| REQUIRED WORK |
Out of the entries that follow, copy each line containing "tableBytes".

| TASK DATA |
-- ==== Sys2Proof/Decode.lean ====
section
/-! DEFINITION. The two patterns, the bit fields, the decoder and the encoder (spec/30_encoding.md; 00 R4, R5). The decoder is
total on byte lists: it answers an instruction, a row of faulting encodings, or that a fetch finds too few bytes. -/

namespace Sys2Proof

/-- `PROLOG`, the 20 bytes that must stand where a run starts (00 R4). -/
def prologBytes : List Byte :=
  [0x89, 0xE0, 0x53, 0x57, 0x56, 0x29, 0xE0, 0x83, 0xF8, 0x18] ++
    [0x74, 0x07, 0x8B, 0x44, 0x24, 0x10, 0x50, 0xEB, 0x01, 0x51]

/-- `EPILOG`, the 4 bytes that end a run (00 R5). -/
def epilogBytes : List Byte := [0x5E, 0x5F, 0x5B, 0xC3]

/-- The register that a 3-bit code names (10 R10). -/
def Reg.ofBits (c : BitVec 3) : Reg :=
  if c = 0#3 then .eax else if c = 1#3 then .ecx else if c = 2#3 then .edx else if c = 3#3 then .ebx
  else if c = 4#3 then .esp else if c = 5#3 then .ebp else if c = 6#3 then .esi else .edi

/-- The 3-bit code of a register (10 R10). -/
def Reg.bits : Reg → BitVec 3
  | .eax => 0#3 | .ecx => 1#3 | .edx => 2#3 | .ebx => 3#3 | .esp => 4#3 | .ebp => 5#3 | .esi => 6#3 | .edi => 7#3

/-- ModRM `mod`, bits 7:6 (30 R55). -/
def modField (m : Byte) : BitVec 2 := m.extractLsb' 6 2

/-- ModRM `reg`, bits 5:3 (30 R55). -/
def regField (m : Byte) : BitVec 3 := m.extractLsb' 3 3

/-- ModRM `rm`, bits 2:0; also the register of a one-byte or OI opcode (30 R55, R51, R53). -/
def rmField (m : Byte) : BitVec 3 := m.extractLsb' 0 3

/-- Bits 7:3 of an opcode byte: `01011` for PopReg, `10111` for MovRegImm (30 R51, R53). -/
def opHigh (op : Byte) : BitVec 5 := op.extractLsb' 3 5

/-- The little-endian value of a byte list, the lowest position least significant (20 R32, R33). -/
def leNat : List Byte → Nat
  | [] => 0
  | b :: bs => b.toNat + 2 ^ 8 * leNat bs

/-- `imm32 = b0 + 2^8*b1 + 2^16*b2 + 2^24*b3` (30 R58). -/
def imm32 (b0 b1 b2 b3 : Byte) : Word := BitVec.ofNat 32 (leNat [b0, b1, b2, b3])

/-- The four bytes of an immediate, byte 0 least significant (30 R53, R54). -/
def imm32Bytes (v : Word) : List Byte :=
  [v.extractLsb' 0 8, v.extractLsb' 8 8, v.extractLsb' 16 8, v.extractLsb' 24 8]

/-- Why a byte list decodes to no instruction: the fetch of `n` bytes, `off` bytes after the first byte of the instruction,
passes the end of what there is (20 R32). -/
inductive DecodeStop where
  | short (off n : Nat)
deriving DecidableEq, Repr

/-- `ModRM(start, op)`: the ModRM byte; a mod other than 3 is the opcode's MemoryOperand row at once (30 R57, R59). -/
def decodeModRM (rest : List Byte) (low : BitVec 7 → Instr) (two : BitVec 6 → Instr)
    (direct : BitVec 3 → BitVec 3 → List Byte → Except DecodeStop Instr) : Except DecodeStop Instr :=
  match rest with
  | [] => .error (.short 1 1)
  | m :: tail =>
    if modField m = 3#2 then direct (regField m) (rmField m) tail
    else if modField m = 2#2 then .ok (two (m.extractLsb' 0 6))
    else .ok (low (m.extractLsb' 0 7))

/-- The four immediate bytes at offset `off` of the instruction (30 R58, 20 R35). -/
def decodeImm (off : Nat) (rest : List Byte) (k : Word → Instr) : Except DecodeStop Instr :=
  match rest with
  | b0 :: b1 :: b2 :: b3 :: _ => .ok (k (imm32 b0 b1 b2 b3))
  | _ => .error (.short off 4)

/-- `decode()` on the bytes from the opcode byte on (30 R59, R60): a faulting encoding is its row of the table. -/
def decode (bs : List Byte) : Except DecodeStop Instr :=
  match bs with
  | [] => .error (.short 0 1)
  | op :: rest =>
    if op = 0x01#8 then
      decodeModRM rest .memLow01 .memTwo01 fun reg rm _ => .ok (.addRegReg (.ofBits rm) (.ofBits reg))
    else if op = 0x29#8 then
      decodeModRM rest .memLow29 .memTwo29 fun reg rm _ => .ok (.subRegReg (.ofBits rm) (.ofBits reg))
    else if op = 0x31#8 then
      decodeModRM rest .memLow31 .memTwo31 fun reg rm _ => .ok (.xorRegReg (.ofBits rm) (.ofBits reg))
    else if opHigh op = 0b01011#5 then .ok (.popReg (.ofBits (rmField op)))
    else if op = 0x81#8 then
      decodeModRM rest .memLow81 .memTwo81 fun reg rm tail =>
        if reg = 0#3 then decodeImm 2 tail (.addRegImm (.ofBits rm))
        else if reg = 5#3 then decodeImm 2 tail (.subRegImm (.ofBits rm))
        else if reg = 6#3 then decodeImm 2 tail (.xorRegImm (.ofBits rm))
        else .ok (.badSub81 reg rm)
    else if op = 0x89#8 then
      decodeModRM rest .memLow89 .memTwo89 fun reg rm _ => .ok (.movRegReg (.ofBits rm) (.ofBits reg))
    else if opHigh op = 0b10111#5 then decodeImm 1 rest (.movRegImm (.ofBits (rmField op)))
    else if op = 0xF7#8 then
      decodeModRM rest .memLowF7 .memTwoF7 fun reg rm _ =>
        if reg = 2#3 then .ok (.notReg (.ofBits rm))
        else if reg = 3#3 then .ok (.negReg (.ofBits rm))
        else .ok (.badSubF7 reg rm)
    else .ok (.otherByte op)

/-- What stands at an instruction boundary: the epilog compare needs four bytes and comes first, then `decode()`
(40 R80, R85). -/
def decodeBoundary (bs : List Byte) : Except DecodeStop Instr :=
  if bs.length < 4 then .error (.short 0 4)
  else if bs.take 4 = epilogBytes then .ok .epilog
  else decode bs

/-- The number of bytes `decode()` reads for the instruction or the faulting encoding (30 R50, R68; the table's `length` and
`bytes_read`); for a marker, the length of its pattern. -/
def Instr.size : Instr → Nat
  | .prolog => 20
  | .epilog => 4
  | .popReg _ | .otherByte _ => 1
  | .addRegReg _ _ | .subRegReg _ _ | .xorRegReg _ _ | .movRegReg _ _ | .notReg _ | .negReg _ => 2
  | .movRegImm _ _ => 5
  | .addRegImm _ _ | .subRegImm _ _ | .xorRegImm _ _ => 6
  | .memLow01 _ | .memTwo01 _ | .memLow29 _ | .memTwo29 _ | .memLow31 _ | .memTwo31 _ => 2
  | .memLow81 _ | .memTwo81 _ | .memLow89 _ | .memTwo89 _ | .memLowF7 _ | .memTwoF7 _ => 2
  | .badSub81 _ _ | .badSubF7 _ _ => 2

/-- The ModRM byte `64*mod + 8*reg + rm` (30 R55). -/
def modRM (mod : BitVec 2) (reg rm : BitVec 3) : Byte := mod ++ reg ++ rm

/-- The bytes of an instruction in stream order, from the encoding rules (30 R50 to R64, 00 R4, R5); for a faulting encoding,
the bytes that are read. -/
def encode : Instr → List Byte
  | .prolog => prologBytes
  | .epilog => epilogBytes
  | .addRegReg d r => [0x01#8, modRM 3#2 r.bits d.bits]
  | .subRegReg d r => [0x29#8, modRM 3#2 r.bits d.bits]
  | .xorRegReg d r => [0x31#8, modRM 3#2 r.bits d.bits]
  | .movRegReg d r => [0x89#8, modRM 3#2 r.bits d.bits]
  | .addRegImm d v => 0x81#8 :: modRM 3#2 0#3 d.bits :: imm32Bytes v
  | .subRegImm d v => 0x81#8 :: modRM 3#2 5#3 d.bits :: imm32Bytes v
  | .xorRegImm d v => 0x81#8 :: modRM 3#2 6#3 d.bits :: imm32Bytes v
  | .notReg d => [0xF7#8, modRM 3#2 2#3 d.bits]
  | .negReg d => [0xF7#8, modRM 3#2 3#3 d.bits]
  | .popReg d => [0b01011#5 ++ d.bits]
  | .movRegImm d v => (0b10111#5 ++ d.bits) :: imm32Bytes v
  | .memLow01 x => [0x01#8, 0#1 ++ x]
  | .memTwo01 x => [0x01#8, 2#2 ++ x]
  | .memLow29 x => [0x29#8, 0#1 ++ x]
  | .memTwo29 x => [0x29#8, 2#2 ++ x]
  | .memLow31 x => [0x31#8, 0#1 ++ x]
  | .memTwo31 x => [0x31#8, 2#2 ++ x]
  | .memLow81 x => [0x81#8, 0#1 ++ x]
  | .memTwo81 x => [0x81#8, 2#2 ++ x]
  | .memLow89 x => [0x89#8, 0#1 ++ x]
  | .memTwo89 x => [0x89#8, 2#2 ++ x]
  | .memLowF7 x => [0xF7#8, 0#1 ++ x]
  | .memTwoF7 x => [0xF7#8, 2#2 ++ x]
  | .badSub81 sub rm => [0x81#8, modRM 3#2 sub rm]
  | .badSubF7 sub rm => [0xF7#8, modRM 3#2 sub rm]
  | .otherByte op => [op]

/-- The longest instruction, in bytes (30 R50). -/
def maxInstrBytes : Nat := 6

/-- The `n` bytes of a table word, first byte first. The table numbers a row's bits with the row's bytes read as one number,
the first byte most significant (its `fixed` and `fields`; log 15). -/
def wordBytes : Nat → Nat → List Byte
  | 0, _ => []
  | n + 1, w => BitVec.ofNat 8 (w >>> (8 * n)) :: wordBytes n w

/-- A table word laid out as the image holds it, zero bytes after it up to the longest instruction. -/
def tableBytes (nbits w : Nat) : List Byte :=
  let bs := wordBytes (nbits / 8) w
  bs ++ List.replicate (maxInstrBytes - bs.length) 0

/-- Whether a table word is the 20 bytes of the prolog, the one row that is compared at the start of a run and not at an
instruction boundary (40 R84). -/
def isPrologWord (nbits w : Nat) : Bool := nbits == 160 && wordBytes 20 w == prologBytes

/-- The instruction that the decoder reads from a word of the opcode table: the prolog where a run starts, every other row at an
instruction boundary. -/
def decodeTableWord (nbits w : Nat) : Option Instr :=
  if isPrologWord nbits w then some .prolog
  else match decodeBoundary (tableBytes nbits w) with
    | .ok i => some i
    | .error _ => none

end Sys2Proof
end

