-- ==== Sys2Proof/Machine/Step.lean ====
section
/-! DEFINITION. One step of the machine, and the host's placing of one instruction; both only call the run sequence. -/

namespace Sys2Proof.Machine

/-- One step (spec/40_run_loop.md R94). -/
def step (s : State) : Host.Outcome State Fault Refusal := stepMachine s

/-- The state with one instruction where the next step fetches it. -/
def State.withFetchWord (s : State) (nbits w : Nat) : State := placeWord s nbits w

end Sys2Proof.Machine
end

| ANSWER TO THIS PROBLEM |
def tableBytes (nbits w : Nat) : List Byte :=
  else match decodeBoundary (tableBytes nbits w) with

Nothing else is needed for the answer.